**EXERCISE**
In exact form, set down only those lines of the material that run from its first line to the line with "Memory.read rest a", inclusive.

§ §

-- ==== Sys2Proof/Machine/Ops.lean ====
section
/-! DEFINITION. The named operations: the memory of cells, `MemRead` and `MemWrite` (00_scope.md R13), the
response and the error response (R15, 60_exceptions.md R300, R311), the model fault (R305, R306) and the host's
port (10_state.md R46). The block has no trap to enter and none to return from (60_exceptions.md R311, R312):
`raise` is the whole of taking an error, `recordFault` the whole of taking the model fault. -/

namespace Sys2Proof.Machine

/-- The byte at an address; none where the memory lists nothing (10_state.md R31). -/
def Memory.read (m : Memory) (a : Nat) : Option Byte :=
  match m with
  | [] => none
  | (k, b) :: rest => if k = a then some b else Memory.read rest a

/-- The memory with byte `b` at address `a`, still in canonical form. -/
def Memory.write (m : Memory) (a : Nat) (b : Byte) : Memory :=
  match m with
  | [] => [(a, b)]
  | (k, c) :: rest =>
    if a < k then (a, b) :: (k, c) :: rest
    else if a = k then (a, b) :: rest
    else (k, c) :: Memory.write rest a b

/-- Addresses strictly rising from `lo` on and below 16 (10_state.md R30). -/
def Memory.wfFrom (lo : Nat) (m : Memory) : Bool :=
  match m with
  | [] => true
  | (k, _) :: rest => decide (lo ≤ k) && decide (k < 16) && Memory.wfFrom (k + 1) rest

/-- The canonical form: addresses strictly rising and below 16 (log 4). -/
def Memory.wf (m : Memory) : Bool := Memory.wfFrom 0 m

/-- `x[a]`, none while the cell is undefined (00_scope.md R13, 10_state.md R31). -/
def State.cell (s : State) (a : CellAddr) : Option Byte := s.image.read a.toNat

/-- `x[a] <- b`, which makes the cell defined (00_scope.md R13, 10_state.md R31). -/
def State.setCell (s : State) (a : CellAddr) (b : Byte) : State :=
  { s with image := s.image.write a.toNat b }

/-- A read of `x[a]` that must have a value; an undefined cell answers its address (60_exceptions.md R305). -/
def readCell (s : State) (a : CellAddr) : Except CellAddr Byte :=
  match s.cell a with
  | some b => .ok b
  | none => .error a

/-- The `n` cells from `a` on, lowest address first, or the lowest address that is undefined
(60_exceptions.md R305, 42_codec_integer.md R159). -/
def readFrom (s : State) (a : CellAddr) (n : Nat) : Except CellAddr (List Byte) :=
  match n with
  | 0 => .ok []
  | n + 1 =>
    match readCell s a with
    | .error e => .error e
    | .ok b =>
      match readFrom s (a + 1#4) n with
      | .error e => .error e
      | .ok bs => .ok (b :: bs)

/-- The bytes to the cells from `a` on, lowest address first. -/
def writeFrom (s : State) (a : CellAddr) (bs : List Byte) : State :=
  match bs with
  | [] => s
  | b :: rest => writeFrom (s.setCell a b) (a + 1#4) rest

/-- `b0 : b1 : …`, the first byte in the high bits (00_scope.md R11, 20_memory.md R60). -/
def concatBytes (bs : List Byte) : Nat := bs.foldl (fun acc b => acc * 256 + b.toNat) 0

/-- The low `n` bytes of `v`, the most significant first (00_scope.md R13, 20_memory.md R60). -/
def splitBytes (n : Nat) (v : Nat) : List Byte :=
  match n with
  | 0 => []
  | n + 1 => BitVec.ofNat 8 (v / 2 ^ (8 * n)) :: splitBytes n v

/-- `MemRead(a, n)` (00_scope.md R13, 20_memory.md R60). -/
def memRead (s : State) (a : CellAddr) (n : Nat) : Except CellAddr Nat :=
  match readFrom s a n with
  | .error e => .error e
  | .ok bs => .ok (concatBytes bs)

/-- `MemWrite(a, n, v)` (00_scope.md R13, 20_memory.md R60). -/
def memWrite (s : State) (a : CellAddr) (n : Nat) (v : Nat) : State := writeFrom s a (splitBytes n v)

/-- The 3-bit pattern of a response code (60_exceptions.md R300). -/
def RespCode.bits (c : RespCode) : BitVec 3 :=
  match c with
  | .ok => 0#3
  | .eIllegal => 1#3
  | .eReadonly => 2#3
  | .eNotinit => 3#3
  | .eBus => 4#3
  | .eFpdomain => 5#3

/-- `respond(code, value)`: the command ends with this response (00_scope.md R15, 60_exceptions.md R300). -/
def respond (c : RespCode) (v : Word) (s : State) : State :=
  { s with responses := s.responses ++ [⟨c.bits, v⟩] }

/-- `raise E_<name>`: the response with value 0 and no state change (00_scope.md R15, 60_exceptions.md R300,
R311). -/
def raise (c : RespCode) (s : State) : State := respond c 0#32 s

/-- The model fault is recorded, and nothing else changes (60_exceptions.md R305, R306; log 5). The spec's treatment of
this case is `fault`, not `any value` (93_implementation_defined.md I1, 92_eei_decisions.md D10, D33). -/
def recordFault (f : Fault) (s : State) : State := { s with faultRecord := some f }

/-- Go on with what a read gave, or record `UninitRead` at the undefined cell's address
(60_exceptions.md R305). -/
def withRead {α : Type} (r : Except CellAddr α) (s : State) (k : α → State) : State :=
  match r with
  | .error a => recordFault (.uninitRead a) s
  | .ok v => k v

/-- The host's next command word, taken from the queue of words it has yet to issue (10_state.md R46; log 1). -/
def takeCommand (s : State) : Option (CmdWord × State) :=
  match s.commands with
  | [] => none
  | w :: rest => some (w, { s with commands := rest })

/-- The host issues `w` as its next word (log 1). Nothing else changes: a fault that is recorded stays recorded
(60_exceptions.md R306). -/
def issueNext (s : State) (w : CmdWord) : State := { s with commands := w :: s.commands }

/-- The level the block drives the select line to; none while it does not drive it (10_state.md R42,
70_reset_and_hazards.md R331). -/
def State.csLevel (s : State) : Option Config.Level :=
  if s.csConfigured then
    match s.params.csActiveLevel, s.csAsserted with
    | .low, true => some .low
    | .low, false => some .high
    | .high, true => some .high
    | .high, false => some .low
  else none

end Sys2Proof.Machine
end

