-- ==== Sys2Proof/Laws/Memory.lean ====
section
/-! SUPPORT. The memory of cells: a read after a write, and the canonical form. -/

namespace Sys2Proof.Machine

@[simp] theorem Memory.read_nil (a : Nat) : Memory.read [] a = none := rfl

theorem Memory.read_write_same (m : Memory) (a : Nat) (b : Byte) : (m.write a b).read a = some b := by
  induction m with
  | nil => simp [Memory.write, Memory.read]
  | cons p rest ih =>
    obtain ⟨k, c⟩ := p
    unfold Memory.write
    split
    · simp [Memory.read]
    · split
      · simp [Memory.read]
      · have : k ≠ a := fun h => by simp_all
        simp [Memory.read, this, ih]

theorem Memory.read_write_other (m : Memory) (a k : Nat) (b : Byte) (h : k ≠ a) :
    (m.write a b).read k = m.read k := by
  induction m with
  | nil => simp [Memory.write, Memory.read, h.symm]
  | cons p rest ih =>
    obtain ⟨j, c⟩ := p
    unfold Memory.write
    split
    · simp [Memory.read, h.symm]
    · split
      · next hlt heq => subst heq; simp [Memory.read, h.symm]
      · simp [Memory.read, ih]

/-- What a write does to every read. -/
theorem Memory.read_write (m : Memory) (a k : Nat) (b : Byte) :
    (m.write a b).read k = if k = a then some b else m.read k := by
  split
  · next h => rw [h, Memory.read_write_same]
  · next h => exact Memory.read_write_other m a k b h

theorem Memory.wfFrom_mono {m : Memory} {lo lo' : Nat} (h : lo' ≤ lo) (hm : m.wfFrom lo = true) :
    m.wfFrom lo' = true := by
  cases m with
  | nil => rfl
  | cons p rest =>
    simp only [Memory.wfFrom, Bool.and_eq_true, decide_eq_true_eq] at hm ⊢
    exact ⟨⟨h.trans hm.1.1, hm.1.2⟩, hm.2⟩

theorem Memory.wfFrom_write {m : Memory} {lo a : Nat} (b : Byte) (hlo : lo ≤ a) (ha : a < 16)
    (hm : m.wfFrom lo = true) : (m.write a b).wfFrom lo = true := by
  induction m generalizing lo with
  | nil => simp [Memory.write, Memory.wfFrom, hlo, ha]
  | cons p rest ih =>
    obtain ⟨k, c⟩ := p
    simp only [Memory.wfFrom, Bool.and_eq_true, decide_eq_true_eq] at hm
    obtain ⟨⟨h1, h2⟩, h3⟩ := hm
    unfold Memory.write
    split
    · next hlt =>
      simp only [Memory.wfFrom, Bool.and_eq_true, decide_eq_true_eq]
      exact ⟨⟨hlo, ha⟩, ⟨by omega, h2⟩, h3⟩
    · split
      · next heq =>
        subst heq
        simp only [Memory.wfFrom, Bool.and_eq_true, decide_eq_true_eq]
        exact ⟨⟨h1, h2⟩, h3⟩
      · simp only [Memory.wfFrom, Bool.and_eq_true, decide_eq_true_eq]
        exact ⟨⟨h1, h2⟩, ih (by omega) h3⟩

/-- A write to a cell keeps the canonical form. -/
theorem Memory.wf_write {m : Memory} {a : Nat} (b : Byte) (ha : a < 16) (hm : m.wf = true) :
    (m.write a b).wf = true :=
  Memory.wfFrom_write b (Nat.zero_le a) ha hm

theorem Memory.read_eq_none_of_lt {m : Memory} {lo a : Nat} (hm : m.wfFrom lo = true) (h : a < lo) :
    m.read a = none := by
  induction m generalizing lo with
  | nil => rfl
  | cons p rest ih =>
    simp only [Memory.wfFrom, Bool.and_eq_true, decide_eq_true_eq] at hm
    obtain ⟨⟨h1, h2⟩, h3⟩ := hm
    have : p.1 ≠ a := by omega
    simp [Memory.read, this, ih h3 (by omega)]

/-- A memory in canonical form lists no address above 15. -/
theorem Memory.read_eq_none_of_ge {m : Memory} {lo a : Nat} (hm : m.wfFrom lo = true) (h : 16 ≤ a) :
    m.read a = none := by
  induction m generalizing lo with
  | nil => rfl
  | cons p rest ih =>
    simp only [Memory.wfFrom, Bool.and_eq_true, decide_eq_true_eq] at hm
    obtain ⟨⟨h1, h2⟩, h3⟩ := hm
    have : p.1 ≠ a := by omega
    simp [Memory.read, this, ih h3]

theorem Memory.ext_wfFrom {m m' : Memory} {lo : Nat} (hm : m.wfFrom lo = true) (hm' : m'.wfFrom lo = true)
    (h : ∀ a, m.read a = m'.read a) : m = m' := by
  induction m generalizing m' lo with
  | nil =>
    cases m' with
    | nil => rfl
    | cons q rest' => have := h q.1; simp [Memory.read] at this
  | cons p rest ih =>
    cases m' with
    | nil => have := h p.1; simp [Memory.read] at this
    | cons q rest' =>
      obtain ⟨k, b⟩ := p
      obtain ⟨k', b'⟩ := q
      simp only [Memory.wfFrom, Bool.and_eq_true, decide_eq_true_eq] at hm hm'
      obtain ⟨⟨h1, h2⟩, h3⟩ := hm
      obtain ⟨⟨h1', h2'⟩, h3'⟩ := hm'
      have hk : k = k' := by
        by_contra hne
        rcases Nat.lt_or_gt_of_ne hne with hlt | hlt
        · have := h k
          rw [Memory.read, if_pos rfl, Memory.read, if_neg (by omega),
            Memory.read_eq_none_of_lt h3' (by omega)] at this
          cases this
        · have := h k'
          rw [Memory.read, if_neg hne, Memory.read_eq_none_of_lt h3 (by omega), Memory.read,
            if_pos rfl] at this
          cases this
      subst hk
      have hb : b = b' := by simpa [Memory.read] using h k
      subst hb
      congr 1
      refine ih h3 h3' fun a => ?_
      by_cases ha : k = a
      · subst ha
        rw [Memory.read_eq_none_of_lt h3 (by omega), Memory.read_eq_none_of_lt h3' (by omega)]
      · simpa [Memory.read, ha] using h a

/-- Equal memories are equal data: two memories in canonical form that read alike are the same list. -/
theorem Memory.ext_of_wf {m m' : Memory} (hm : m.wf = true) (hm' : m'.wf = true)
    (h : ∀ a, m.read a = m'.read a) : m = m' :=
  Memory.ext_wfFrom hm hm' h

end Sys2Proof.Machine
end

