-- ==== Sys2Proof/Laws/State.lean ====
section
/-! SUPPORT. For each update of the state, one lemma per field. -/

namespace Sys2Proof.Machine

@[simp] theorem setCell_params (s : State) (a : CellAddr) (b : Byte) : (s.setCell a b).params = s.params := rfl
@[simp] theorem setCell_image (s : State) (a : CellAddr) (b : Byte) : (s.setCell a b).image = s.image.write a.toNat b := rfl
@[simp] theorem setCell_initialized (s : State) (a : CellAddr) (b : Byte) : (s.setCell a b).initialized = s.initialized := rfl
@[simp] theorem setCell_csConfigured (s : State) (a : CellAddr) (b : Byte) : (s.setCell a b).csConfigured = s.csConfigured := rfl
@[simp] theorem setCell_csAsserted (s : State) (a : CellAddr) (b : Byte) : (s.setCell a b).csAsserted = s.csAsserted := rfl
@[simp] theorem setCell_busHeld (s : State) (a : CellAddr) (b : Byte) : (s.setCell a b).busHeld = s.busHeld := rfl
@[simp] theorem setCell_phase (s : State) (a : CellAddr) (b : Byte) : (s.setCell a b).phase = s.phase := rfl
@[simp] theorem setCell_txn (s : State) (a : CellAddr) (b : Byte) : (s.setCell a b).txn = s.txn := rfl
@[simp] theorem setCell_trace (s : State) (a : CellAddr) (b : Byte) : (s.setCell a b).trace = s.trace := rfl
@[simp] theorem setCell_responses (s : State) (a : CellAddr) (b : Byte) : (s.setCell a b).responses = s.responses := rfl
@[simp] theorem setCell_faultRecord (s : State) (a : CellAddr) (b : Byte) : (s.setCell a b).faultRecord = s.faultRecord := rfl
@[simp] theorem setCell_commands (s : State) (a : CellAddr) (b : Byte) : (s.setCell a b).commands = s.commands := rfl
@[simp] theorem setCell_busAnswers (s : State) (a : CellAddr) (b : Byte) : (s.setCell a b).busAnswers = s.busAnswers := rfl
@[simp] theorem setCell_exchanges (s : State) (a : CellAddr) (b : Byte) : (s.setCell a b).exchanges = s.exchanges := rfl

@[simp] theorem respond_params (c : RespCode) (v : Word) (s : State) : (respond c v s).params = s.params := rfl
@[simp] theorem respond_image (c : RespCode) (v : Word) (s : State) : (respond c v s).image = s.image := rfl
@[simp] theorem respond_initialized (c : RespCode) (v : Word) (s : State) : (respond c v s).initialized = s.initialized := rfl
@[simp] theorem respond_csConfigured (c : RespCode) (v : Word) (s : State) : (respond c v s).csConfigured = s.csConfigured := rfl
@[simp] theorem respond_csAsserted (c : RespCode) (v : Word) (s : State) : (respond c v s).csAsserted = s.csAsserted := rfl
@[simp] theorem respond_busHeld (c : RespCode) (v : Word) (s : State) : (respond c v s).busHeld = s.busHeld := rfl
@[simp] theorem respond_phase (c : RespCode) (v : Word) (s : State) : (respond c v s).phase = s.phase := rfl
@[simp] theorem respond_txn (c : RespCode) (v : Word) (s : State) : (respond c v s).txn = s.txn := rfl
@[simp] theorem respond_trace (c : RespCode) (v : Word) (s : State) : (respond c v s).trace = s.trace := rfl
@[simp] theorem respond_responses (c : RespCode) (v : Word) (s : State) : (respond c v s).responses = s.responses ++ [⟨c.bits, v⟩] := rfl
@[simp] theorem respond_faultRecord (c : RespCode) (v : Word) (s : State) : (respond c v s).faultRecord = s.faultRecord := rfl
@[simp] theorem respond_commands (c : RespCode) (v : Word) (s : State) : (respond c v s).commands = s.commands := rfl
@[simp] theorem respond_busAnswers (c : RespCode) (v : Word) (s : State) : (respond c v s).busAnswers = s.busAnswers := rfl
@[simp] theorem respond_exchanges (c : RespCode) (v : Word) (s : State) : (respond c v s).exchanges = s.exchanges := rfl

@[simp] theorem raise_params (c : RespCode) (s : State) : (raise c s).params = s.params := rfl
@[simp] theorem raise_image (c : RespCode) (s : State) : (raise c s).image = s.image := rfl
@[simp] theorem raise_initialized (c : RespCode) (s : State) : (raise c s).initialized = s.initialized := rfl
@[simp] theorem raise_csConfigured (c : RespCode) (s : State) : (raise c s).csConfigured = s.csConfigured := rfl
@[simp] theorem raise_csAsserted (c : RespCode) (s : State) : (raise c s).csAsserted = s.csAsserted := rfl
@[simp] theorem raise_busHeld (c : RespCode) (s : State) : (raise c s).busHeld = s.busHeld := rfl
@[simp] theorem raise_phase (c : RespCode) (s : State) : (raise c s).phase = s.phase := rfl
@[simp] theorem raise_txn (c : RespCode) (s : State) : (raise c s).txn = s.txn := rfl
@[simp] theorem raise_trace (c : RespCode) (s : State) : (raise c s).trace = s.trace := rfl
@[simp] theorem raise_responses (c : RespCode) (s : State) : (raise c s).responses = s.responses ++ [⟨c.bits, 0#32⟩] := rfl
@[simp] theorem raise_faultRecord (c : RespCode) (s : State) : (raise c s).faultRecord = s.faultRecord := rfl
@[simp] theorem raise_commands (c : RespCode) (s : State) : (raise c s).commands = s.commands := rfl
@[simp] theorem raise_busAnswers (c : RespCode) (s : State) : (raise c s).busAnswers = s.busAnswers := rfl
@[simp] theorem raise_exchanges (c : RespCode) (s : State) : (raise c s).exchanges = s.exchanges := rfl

§ §

**EXERCISE ANSWER**
-- ==== Sys2Proof/Machine/Ops.lean ====
section
/-! DEFINITION. The named operations: the memory of cells, `MemRead` and `MemWrite` (00_scope.md R13), the
response and the error response (R15, 60_exceptions.md R300, R311), the model fault (R305, R306) and the host's
port (10_state.md R46). The block has no trap to enter and none to return from (60_exceptions.md R311, R312):
`raise` is the whole of taking an error, `recordFault` the whole of taking the model fault. -/

namespace Sys2Proof.Machine

/-- The byte at an address; none where the memory lists nothing (10_state.md R31). -/
def Memory.read (m : Memory) (a : Nat) : Option Byte :=
  match m with
  | [] => none
  | (k, b) :: rest => if k = a then some b else Memory.read rest a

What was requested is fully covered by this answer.